🤖 AI Summary
This paper investigates the statistical performance of Sinkhorn iterations for estimating Schrödinger bridges in the two-sample setting: given finite independent samples of sizes $m$ and $n$ from the source and target distributions, respectively, it analyzes how intermediate Sinkhorn iterates affect estimation accuracy. The main contribution is the first derivation of an upper bound—$O(1/m + 1/n + r^{4k})$—on the squared total variation error of intermediate iterates, where $r < 1$ is the contraction rate and $k$ the number of iterations. This bound quantitatively characterizes the trade-off among sample size, iteration depth, and estimation bias.
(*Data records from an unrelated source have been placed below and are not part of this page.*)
-- ==== Sys2Proof/Machine/HoodChecks.lean ====
section
/-! DEFINITION. Step 12 of *Pass 1 checks*: what the body of each section is refused for, by itself and against the other
sections (R76), over the decoded structure image. -/

namespace Sys2Proof.Machine

/-- The first condition that holds, in the order given (R76: the order of R15 does not apply). -/
def firstOf : List (Bool × Err) → Err
  | [] => .ok
  | (b, e) :: t => if b then e else firstOf t

/-- Values present in a store of optional entries. -/
def someOf {α : Type} (m : Store (Option α)) : List (Nat × α) := m.filterMap fun kv => kv.2.map fun v => (kv.1, v)

/-- Whether two elements of a list, at different places, satisfy a test. -/
def anyPair {α : Type} (p : α → α → Bool) : List α → Bool
  | [] => false
  | a :: t => t.any (p a) || anyPair p t

/-! ## Clocks, memory and rings -/

/-- R239. -/
def clocksBad (c : HClocks) : Bool :=
  (List.range 4).any (fun d => c.sync.getD d false && c.domRate.getD d .r96 != c.rate) || c.domRate.getD c.master .r96 != c.rate ||
  (match c.backup with | some b => b == c.master || !c.sync.getD b false || c.domRate.getD b .r96 != c.rate | none => false)

/-- Bytes that the delay lines need (R232). -/
def streamerBytes (d : HDram) : Nat := ((someOf d.lines).map fun kl => 4 * kl.2.lmax).sum

/-- R437: base and size of every region, of the streamer region and of each PLACE copy. -/
def dramSpans (h : Hood) : List (Nat × Nat) :=
  ((someOf h.dram.regions).map fun kr => (kr.2.base, kr.2.size)) ++
  (if streamerBytes h.dram = 0 then [] else [(h.dram.streamer, streamerBytes h.dram)]) ++
  ((someOf h.place).map fun kp => (kp.2.set.base, placeBytes))

/-- R232: bounds of lines and taps. -/
def streamerBad (d : HDram) : Bool :=
  decide (512 * 2 ^ 20 < streamerBytes d) ||
  ((someOf d.lines).any fun kl => decide (127 < kl.1) || decide (15 < kl.2.owner) || kl.2.lmax % 16 != 0 || decide (kl.2.lmax < 16) ||
    decide (384000 < kl.2.lmax) || !delayIn kl.2.lmax kl.2.len) ||
  ((someOf d.taps).any fun kt => decide (255 < kt.1) ||
    (match Store.get none d.lines kt.2.line with
     | some l => l.owner != kt.2.owner || (kt.2.d != 0 && !delayIn l.lmax kt.2.d)
     | none => true))

/-- R437: regions, and what may not overlap or reach the hood copy of `copy` MB. -/
def regionsBad (h : Hood) (copy : Nat) : Bool :=
  ((someOf h.dram.regions).any fun kr => decide (255 < kr.1)) ||
  ((dramSpans h).any fun x => x.1 % 65536 != 0 || decide ((h.hdr.dramMin - copy) * 2 ^ 20 < x.1 + x.2)) ||
  ((someOf h.dram.regions).any fun kr => kr.2.size % 65536 != 0) ||
  anyPair (fun a b => meets a.1 a.2 b.1 b.2) (dramSpans h)

/-- Endpoints that a ring type allows as producer and as consumer (R324). -/
def ringProd (ty : Nat) (e : EndPt) : Bool :=
  let host := e == .host || e == .spi || e == .cores
  if ty = 2 then e == .carder else if ty = 3 then e == .carder || e == .cores else if ty = 5 then e == .uart else host
def ringCons (ty : Nat) (e : EndPt) : Bool :=
  let host := e == .host || e == .spi || e == .cores
  if ty = 1 then e == .carder else if ty = 4 then e == .scheduler else if ty = 6 then e == .uart else if ty = 7 then e == .dram else host

/-- R320. -/
def ringConds (r : HRings) : List (Bool × Err) :=
  let l := (someOf r.rings).map (·.2)
  [(anyPair (fun a b => meets a.base (2 ^ a.size) b.base (2 ^ b.size)) l, .format),
   (l.any (fun x => decide (1 ≤ x.type) && decide (x.type ≤ 7) && (!ringProd x.type x.prod || !ringCons x.type x.cons)), .format),
   (l.any (fun x => x.type == 0 || decide (7 < x.type)), .rsvd),
   (l.any (fun x => decide (x.size < 4) || decide (12 < x.size) || decide (6144 < x.base + 2 ^ x.size)), .range)]

/-! ## Ports (R241, R256, R263, R266, R269) -/

/-- R241: a port. BCLK at +2 % is at most 50.2 MHz. -/
def portBad (c : HClocks) (p : HPort) : Bool :=
  let rate := c.domRate.getD p.domain .r96
  decide (2 < p.slotw) || decide (2 < p.wlen) || decide (widthOf p.slotw < widthOf p.wlen) ||
  (p.format == 3 && (rate == .r176 || rate == .r192)) || decide (50200000 * 100 < frameLength p * rate.hz * 102)

/-- R263: the ratios of an output rate, as RATIO codes. -/
def pdmRate (r : Rate) (ratio : Nat) : Bool :=
  match r with
  | .r44 => ratio == 1 || ratio == 2 | .r48 => ratio == 1 || ratio == 2
  | .r88 => ratio == 0 || ratio == 1 | .r96 => ratio == 0 || ratio == 1
  | _ => false

/-- R256: a domain whose interfaces pass through the ASRC. -/
def asyncDomain (c : HClocks) (d : Nat) : Bool := !c.sync.getD d false

/-- R256, R263: channels that pass through the ASRC; every microphone of an asynchronous group counts. -/
def asrcChannels (c : HClocks) (p : HPorts) : Nat :=
  let two := fun (h : HAes) => b2n h.busA.isSome + b2n h.busB.isSome
  (((someOf p.saps).filter fun x => asyncDomain c x.2.domain).map fun x => x.2.ins.length + x.2.outs.length).sum +
  (((someOf p.rx).filter fun x => asyncDomain c x.2.domain).map fun x => two x.2).sum +
  (((someOf p.tx).filter fun x => asyncDomain c x.2.domain).map fun x => two x.2).sum +
  (((someOf p.pdm).filter fun x => asyncDomain c x.2.domain).map fun x => x.2.carried.length).sum

/-- Conditions on PORTS. R263 assigns a line to one group, and R264 gives the microphones that a line carries: a line in two
groups and an assigned microphone on no line of its group are out of range (DEDUCED, log entry 55). -/
def portsConds (u : HUnits) (c : HClocks) (p : HPorts) : List (Bool × Err) :=
  let pdm := someOf p.pdm
  let tail := fun (x : HPdm) (ws : Words) => (ws.drop (presetTaps x.preset / 2)).any (fun w => w != 0) || decide (64 < ws.length)
  [(pdm.any fun x => x.2.preset == 3 || tail x.2 x.2.bank0 || tail x.2 x.2.bank1, .rsvd),
   ((someOf p.saps).any fun x => portBad c x.2, .range),
   (decide (64 < asrcChannels c p), .range),
   (pdm.any fun x => !pdmRate (c.domRate.getD x.2.domain .r96) x.2.ratio || (x.2.lines != 0 && !bitAt u.pdm x.1), .range),
   (anyPair (fun x y => Nat.land x.2.lines y.2.lines != 0) pdm || (pdm.any fun x => x.2.mics.any fun m => !micOnLine x.2.lines m.1), .range),
   ((someOf p.saps).any fun x => x.2.group.isSome && asyncDomain c x.2.domain, .range),
   (pdm.any fun x => x.2.dck != 0 && (decide (x.2.dck < 10) || decide (16 < x.2.dck)), .range)]

/-! ## Voice templates -/

/-- R106: an oscillator record n, reserved fields. -/
def oscRsvd (n : Nat) (r : Words) : Bool :=
  let m := oscModel r
  decide (5 < m) || (m == 5 && decide (1 < oscShape r)) || (m != 1 && m != 5 && oscShape r != 0) ||
  Words.fld r 0 23 20 != 0 || Words.fld r 0 7 0 != 0 || Words.fld r 5 31 24 != 0 || Words.u r 10 != 0 || Words.u r 11 != 0 ||
  (m != 2 && (Words.fld r 0 25 25 != 0 || Words.u r 3 != 0)) ||
  (m != 4 && (Words.fld r 0 19 16 != 0 || Words.u r 6 != 0 || Words.u r 7 != 0 || Words.u r 8 != 0 || Words.u r 9 != 0)) ||
  ((List.range 4).any fun j => oscPmsrc r j && decide (j ≤ n)) ||
  ((List.range 3).any fun i => decide (3 < n + 1 + i) && Words.u r (7 + i) != 0) ||
  (m != 3 && Words.fld r 0 15 8 != 0)

/-- R106: its ranges. -/
def oscRange (r : Words) : Bool :=
  (oscModel r == 3 && (Words.fld r 0 15 8 == 0 || decide (128 < Words.fld r 0 15 8))) || decide (255 * 65536 < Words.fld r 5 23 0)

/-- R122: a sample record. -/
def sampleRsvd (z : Words) : Bool := Words.fld z 0 23 18 != 0 || Words.fld z 0 13 0 != 0 || decide (1 < Words.fld z 0 15 14)
def sampleRange (z : Words) : Bool :=
  let st := Words.u z 2
  let en := Words.u z 5
  decide (en ≤ st) || decide (2 ^ 28 ≤ st) || en == 0 || decide (2 ^ 28 < en) || Words.u z 1 % 64 != 0 || Words.u z 7 == 0 ||
  (smpLoop z && (decide (Words.u z 3 < st) || Words.u z 4 != en || decide (Words.u z 4 < Words.u z 3 + 64)))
It unifies the statistical analysis of Sinkhorn bridges, entropically regularized optimal transport, and diffusion bridge estimators, thereby providing theoretical guidance for algorithmic parameter selection. Moreover, it establishes, from a statistical perspective, the validity and robustness of Sinkhorn bridges for estimating stochastic optimal transport paths under finite-sample settings.
📝 Abstract
The Schrödinger bridge problem seeks the optimal stochastic process that connects two given probability distributions with minimal energy modification. While the Sinkhorn algorithm is widely used to solve the static optimal transport problem, a recent work (Pooladian and Niles-Weed, 2024) proposed the Sinkhorn bridge, which estimates Schrödinger bridges by plugging optimal transport into the time-dependent drifts of SDEs, with statistical guarantees in the one-sample estimation setting where the true source distribution is fully accessible. In this work, to further justify this method, we study the statistical performance of intermediate Sinkhorn iterations in the two-sample estimation setting, where only finite samples from both source and target distributions are available. Specifically, we establish a statistical bound on the squared total variation error of Sinkhorn bridge iterations: $O(1/m+1/n + r^{4k})~(r in (0,1))$, where $m$ and $n$ are the sample sizes from the source and target distributions, respectively, and $k$ is the number of Sinkhorn iterations. This result provides a theoretical guarantee for the finite-sample performance of the Schrödinger bridge estimator and offers practical guidance for selecting sample sizes and the number of Sinkhorn iterations. Notably, our theoretical results apply to several representative methods such as [SF]$^2$M, DSBM-IMF, BM2, and LightSB(-M) under specific settings, through the previously unnoticed connection between these estimators.